## Task description
Each line of the data that includes "blOn" must be copied.

## Data supplied
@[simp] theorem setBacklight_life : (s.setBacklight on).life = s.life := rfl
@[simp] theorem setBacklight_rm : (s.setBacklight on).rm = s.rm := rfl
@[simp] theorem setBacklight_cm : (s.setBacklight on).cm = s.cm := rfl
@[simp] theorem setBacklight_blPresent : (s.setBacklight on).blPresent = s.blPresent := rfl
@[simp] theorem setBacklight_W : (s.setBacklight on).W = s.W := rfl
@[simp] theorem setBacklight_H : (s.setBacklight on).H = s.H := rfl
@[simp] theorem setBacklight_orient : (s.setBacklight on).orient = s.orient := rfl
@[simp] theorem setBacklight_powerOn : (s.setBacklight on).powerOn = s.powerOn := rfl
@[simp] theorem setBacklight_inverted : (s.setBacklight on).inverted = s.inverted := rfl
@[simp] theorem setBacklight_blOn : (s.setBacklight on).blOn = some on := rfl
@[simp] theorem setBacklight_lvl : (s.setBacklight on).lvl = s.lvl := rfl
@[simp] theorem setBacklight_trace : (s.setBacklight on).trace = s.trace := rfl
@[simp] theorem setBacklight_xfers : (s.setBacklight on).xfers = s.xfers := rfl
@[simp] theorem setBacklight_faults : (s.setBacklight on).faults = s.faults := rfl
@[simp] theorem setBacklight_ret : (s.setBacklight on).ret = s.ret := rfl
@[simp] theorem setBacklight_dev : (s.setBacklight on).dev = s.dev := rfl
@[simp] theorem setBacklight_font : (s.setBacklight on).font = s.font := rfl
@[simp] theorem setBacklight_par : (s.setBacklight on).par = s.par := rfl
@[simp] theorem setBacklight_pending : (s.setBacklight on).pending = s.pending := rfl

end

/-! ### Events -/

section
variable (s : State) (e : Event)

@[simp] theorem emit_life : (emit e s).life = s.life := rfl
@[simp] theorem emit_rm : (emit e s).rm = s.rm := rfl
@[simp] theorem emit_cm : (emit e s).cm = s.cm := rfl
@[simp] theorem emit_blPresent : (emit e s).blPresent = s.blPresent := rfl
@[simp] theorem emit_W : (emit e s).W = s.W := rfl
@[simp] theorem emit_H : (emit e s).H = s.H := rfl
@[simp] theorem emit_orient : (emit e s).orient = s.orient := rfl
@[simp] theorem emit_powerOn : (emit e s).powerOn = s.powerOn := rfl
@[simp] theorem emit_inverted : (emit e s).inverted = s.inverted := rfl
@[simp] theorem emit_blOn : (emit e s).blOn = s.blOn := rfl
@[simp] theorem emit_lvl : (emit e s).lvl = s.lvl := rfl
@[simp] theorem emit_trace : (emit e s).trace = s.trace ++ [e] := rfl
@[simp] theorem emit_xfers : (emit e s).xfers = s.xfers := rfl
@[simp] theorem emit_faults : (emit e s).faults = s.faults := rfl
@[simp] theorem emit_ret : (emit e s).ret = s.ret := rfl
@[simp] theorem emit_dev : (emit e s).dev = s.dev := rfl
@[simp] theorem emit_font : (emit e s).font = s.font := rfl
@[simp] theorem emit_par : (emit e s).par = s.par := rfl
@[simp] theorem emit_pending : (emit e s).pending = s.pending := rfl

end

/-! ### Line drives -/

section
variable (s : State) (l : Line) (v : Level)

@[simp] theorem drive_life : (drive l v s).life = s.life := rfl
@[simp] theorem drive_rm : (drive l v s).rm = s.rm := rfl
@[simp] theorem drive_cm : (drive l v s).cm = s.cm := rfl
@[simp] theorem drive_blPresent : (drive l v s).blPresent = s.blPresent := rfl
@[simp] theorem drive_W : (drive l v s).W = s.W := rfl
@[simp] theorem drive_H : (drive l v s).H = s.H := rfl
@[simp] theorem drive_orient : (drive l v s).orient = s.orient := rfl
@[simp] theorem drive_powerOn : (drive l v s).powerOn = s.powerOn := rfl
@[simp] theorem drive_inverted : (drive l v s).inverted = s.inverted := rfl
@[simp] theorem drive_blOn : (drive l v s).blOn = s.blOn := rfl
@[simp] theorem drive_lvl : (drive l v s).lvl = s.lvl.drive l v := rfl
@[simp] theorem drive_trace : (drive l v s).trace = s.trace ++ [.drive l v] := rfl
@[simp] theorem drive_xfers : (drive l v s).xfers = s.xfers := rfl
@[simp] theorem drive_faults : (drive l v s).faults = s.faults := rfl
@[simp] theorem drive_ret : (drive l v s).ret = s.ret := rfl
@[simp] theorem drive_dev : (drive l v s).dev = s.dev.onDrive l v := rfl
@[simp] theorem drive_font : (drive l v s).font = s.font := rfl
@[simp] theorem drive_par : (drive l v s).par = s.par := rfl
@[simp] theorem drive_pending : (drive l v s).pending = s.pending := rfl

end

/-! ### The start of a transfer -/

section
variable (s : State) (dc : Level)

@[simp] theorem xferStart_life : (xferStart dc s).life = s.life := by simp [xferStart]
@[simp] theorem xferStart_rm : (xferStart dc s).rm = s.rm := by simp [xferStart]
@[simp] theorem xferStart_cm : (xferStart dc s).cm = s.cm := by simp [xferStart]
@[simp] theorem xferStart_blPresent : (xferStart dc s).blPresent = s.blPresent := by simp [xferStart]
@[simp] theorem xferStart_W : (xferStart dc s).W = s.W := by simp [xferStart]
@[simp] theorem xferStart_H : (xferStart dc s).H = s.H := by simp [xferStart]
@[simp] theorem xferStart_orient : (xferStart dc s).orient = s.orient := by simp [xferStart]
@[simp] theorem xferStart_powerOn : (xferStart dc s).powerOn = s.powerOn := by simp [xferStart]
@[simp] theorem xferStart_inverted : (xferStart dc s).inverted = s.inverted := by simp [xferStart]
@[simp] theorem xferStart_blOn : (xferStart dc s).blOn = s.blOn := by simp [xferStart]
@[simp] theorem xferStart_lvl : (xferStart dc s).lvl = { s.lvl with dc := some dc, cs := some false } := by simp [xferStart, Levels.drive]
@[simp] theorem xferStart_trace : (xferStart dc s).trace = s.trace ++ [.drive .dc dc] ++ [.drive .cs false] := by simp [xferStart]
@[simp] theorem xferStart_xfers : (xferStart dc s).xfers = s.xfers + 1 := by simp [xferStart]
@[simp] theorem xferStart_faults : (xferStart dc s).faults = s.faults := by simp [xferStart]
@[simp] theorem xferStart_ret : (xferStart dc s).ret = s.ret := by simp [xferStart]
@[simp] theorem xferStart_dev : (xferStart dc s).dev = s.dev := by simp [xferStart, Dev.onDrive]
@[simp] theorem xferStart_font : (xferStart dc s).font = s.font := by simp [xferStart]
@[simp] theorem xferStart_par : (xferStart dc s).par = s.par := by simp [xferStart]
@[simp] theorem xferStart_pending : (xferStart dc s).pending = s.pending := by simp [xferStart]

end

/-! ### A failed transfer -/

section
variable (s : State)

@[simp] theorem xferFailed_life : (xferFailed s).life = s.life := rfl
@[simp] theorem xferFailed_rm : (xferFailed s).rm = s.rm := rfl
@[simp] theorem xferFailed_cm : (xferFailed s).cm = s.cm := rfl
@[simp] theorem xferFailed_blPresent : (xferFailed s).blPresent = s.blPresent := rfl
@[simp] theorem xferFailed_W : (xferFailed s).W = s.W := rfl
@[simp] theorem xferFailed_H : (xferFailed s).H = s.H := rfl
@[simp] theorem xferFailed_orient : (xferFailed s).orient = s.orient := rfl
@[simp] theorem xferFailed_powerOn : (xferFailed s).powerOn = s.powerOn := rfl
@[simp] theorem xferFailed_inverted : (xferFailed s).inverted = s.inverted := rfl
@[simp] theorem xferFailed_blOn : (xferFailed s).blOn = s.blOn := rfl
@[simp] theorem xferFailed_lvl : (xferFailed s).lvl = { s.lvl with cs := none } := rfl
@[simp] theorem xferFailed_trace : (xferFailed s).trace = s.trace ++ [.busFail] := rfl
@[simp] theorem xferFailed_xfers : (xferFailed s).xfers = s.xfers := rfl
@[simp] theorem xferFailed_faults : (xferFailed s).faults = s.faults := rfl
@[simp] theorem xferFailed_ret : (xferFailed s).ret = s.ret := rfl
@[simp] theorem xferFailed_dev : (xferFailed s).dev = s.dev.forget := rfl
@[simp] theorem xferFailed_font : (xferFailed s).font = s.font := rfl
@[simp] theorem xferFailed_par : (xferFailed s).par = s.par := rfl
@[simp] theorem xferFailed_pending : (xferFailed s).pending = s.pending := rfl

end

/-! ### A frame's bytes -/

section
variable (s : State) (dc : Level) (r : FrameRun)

## Answer for the task
@[simp] theorem setBacklight_blOn : (s.setBacklight on).blOn = some on := rfl
@[simp] theorem emit_blOn : (emit e s).blOn = s.blOn := rfl
@[simp] theorem drive_blOn : (drive l v s).blOn = s.blOn := rfl
@[simp] theorem xferStart_blOn : (xferStart dc s).blOn = s.blOn := by simp [xferStart]
@[simp] theorem xferFailed_blOn : (xferFailed s).blOn = s.blOn := rfl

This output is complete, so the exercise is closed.